Below are the entries; state how many of their lines contain the string "RxFrame", and nothing more.

(Data extracted from a collection)
· · ·
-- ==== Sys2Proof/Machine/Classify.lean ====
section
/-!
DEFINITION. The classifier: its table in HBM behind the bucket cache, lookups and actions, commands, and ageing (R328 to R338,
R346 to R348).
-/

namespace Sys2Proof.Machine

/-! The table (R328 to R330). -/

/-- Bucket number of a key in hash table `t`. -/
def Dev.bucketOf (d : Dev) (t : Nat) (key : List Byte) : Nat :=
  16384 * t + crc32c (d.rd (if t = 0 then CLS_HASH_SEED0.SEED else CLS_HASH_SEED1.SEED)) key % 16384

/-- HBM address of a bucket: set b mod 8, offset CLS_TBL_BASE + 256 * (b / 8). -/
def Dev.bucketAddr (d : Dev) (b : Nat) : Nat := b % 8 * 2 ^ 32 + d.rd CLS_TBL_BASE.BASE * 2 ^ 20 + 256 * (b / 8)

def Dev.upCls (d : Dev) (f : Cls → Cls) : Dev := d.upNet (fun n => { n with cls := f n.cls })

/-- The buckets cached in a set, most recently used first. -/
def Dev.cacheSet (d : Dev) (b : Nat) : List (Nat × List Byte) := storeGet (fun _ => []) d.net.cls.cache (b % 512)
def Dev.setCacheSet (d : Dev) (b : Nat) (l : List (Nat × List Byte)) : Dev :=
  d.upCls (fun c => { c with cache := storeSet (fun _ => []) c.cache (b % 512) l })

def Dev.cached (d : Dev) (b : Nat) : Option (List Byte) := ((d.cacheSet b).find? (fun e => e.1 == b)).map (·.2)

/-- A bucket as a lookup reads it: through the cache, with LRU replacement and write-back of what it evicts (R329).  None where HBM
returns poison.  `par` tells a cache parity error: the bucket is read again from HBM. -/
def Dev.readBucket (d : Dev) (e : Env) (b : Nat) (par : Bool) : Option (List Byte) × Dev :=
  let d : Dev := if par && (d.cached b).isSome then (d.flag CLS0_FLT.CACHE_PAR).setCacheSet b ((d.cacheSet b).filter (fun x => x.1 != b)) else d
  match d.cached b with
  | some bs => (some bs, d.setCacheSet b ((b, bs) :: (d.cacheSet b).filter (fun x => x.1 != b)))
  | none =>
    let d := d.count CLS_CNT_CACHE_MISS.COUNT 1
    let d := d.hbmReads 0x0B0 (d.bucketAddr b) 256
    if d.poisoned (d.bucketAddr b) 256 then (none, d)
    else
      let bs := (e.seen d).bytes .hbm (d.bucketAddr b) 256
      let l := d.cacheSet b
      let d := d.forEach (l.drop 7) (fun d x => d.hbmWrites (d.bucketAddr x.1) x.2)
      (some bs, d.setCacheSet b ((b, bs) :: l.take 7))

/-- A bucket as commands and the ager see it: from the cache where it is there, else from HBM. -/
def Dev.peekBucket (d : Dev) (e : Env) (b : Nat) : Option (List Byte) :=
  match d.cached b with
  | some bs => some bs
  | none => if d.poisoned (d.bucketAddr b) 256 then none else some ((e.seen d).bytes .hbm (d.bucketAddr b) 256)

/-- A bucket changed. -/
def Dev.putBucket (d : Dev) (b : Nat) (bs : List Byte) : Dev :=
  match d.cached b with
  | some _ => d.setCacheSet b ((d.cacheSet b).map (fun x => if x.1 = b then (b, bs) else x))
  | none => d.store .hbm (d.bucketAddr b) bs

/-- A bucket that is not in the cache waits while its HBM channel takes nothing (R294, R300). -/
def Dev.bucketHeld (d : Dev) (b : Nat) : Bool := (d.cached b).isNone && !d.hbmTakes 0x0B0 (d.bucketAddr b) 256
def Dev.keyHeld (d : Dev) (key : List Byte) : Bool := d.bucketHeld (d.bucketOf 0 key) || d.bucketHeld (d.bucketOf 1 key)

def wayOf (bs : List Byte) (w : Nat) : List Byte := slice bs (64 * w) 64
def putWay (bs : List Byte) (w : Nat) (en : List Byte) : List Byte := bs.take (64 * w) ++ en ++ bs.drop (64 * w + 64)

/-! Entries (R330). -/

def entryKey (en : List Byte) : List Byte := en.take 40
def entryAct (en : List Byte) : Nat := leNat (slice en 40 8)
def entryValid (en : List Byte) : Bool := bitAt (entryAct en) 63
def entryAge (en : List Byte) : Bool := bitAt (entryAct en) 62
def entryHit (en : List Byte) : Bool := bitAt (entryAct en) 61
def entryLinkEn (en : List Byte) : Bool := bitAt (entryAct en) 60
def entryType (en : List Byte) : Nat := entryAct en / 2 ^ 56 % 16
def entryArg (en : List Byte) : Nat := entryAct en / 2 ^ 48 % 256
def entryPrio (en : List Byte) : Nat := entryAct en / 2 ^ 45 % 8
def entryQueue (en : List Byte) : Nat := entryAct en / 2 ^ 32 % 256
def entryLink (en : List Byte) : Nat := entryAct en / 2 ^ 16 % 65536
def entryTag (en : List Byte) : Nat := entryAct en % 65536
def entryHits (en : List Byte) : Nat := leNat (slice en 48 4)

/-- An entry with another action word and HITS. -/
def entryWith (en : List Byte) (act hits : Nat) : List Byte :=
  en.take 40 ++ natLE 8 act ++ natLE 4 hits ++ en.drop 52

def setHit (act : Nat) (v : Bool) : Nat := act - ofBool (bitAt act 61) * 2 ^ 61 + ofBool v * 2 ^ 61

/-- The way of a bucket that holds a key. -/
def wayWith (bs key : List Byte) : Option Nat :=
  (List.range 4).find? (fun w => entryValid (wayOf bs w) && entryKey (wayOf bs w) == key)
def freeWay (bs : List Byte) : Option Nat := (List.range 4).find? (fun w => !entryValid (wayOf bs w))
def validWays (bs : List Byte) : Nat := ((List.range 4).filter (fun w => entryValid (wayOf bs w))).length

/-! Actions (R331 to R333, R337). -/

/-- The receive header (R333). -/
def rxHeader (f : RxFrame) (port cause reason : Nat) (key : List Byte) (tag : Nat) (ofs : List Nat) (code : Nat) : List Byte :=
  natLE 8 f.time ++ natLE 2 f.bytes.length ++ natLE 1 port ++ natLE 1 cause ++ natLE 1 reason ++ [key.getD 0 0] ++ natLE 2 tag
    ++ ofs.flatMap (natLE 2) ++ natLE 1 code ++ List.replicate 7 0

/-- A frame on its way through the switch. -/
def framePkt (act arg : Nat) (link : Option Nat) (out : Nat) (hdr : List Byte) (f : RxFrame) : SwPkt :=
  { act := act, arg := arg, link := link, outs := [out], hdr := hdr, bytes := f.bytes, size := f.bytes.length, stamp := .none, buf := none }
· · ·
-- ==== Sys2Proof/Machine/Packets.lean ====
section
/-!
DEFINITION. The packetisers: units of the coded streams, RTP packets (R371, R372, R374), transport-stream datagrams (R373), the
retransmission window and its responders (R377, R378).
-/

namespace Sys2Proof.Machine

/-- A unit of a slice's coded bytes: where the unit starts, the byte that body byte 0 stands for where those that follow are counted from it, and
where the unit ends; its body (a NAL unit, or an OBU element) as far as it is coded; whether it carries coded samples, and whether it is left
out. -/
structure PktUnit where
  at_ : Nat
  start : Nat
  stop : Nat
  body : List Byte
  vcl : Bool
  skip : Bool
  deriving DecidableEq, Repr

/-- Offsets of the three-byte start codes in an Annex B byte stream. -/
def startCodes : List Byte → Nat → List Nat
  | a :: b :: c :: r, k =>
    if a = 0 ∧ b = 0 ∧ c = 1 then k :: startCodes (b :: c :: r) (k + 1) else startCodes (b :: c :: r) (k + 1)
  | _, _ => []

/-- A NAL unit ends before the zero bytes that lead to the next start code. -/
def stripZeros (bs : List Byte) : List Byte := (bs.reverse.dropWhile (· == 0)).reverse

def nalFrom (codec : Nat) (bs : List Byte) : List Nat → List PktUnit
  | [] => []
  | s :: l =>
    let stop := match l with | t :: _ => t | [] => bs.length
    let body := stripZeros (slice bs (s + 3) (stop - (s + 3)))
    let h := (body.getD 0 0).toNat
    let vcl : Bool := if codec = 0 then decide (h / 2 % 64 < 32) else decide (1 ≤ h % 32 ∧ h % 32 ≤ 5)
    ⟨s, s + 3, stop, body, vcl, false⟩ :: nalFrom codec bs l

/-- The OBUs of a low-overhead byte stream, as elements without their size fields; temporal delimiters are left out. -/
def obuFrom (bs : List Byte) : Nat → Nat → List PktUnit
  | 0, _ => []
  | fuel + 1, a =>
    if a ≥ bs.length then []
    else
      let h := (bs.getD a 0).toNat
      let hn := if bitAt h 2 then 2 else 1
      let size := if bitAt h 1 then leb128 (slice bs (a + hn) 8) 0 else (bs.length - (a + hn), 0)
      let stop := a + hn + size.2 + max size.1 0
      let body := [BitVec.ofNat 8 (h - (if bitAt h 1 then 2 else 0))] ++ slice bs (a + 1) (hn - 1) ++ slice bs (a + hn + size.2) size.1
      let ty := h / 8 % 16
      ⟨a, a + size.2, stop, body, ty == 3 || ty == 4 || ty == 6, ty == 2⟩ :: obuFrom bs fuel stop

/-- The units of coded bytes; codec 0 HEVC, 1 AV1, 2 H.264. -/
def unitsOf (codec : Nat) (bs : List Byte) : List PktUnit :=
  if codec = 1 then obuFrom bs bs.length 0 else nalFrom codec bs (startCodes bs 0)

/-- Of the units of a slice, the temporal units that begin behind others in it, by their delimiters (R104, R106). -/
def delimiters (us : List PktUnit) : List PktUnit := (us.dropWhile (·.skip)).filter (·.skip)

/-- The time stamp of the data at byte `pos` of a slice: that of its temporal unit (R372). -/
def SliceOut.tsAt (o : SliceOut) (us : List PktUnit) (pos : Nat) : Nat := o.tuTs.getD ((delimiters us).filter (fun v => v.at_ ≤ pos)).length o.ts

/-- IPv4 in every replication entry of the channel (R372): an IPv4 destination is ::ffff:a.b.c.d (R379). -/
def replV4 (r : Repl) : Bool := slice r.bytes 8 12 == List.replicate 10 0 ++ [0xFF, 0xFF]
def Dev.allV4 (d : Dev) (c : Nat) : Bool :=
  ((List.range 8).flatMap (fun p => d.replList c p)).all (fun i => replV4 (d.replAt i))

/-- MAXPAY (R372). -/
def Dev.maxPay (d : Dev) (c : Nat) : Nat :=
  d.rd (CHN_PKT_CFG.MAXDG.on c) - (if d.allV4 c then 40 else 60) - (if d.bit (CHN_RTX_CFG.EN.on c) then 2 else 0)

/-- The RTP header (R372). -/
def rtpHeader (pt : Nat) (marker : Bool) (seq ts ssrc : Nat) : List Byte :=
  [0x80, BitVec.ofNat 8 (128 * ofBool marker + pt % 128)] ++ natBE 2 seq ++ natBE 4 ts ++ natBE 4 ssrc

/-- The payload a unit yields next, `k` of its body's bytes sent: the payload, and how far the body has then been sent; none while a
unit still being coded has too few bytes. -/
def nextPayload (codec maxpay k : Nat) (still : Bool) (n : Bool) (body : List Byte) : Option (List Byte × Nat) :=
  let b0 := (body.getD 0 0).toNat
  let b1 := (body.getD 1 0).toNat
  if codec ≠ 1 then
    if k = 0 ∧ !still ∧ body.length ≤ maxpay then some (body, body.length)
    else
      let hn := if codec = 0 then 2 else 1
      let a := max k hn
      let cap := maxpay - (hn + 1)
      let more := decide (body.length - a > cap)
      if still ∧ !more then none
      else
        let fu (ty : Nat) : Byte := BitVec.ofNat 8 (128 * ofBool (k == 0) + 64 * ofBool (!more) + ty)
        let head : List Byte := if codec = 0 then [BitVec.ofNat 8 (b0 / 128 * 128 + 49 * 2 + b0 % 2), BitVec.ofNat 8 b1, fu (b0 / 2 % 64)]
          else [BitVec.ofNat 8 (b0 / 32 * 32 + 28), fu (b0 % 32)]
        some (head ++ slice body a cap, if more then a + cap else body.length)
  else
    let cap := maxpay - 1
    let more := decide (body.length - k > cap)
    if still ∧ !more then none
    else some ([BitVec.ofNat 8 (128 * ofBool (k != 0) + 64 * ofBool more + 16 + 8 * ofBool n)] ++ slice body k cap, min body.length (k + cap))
· · ·
* **Result of this exercise**: 2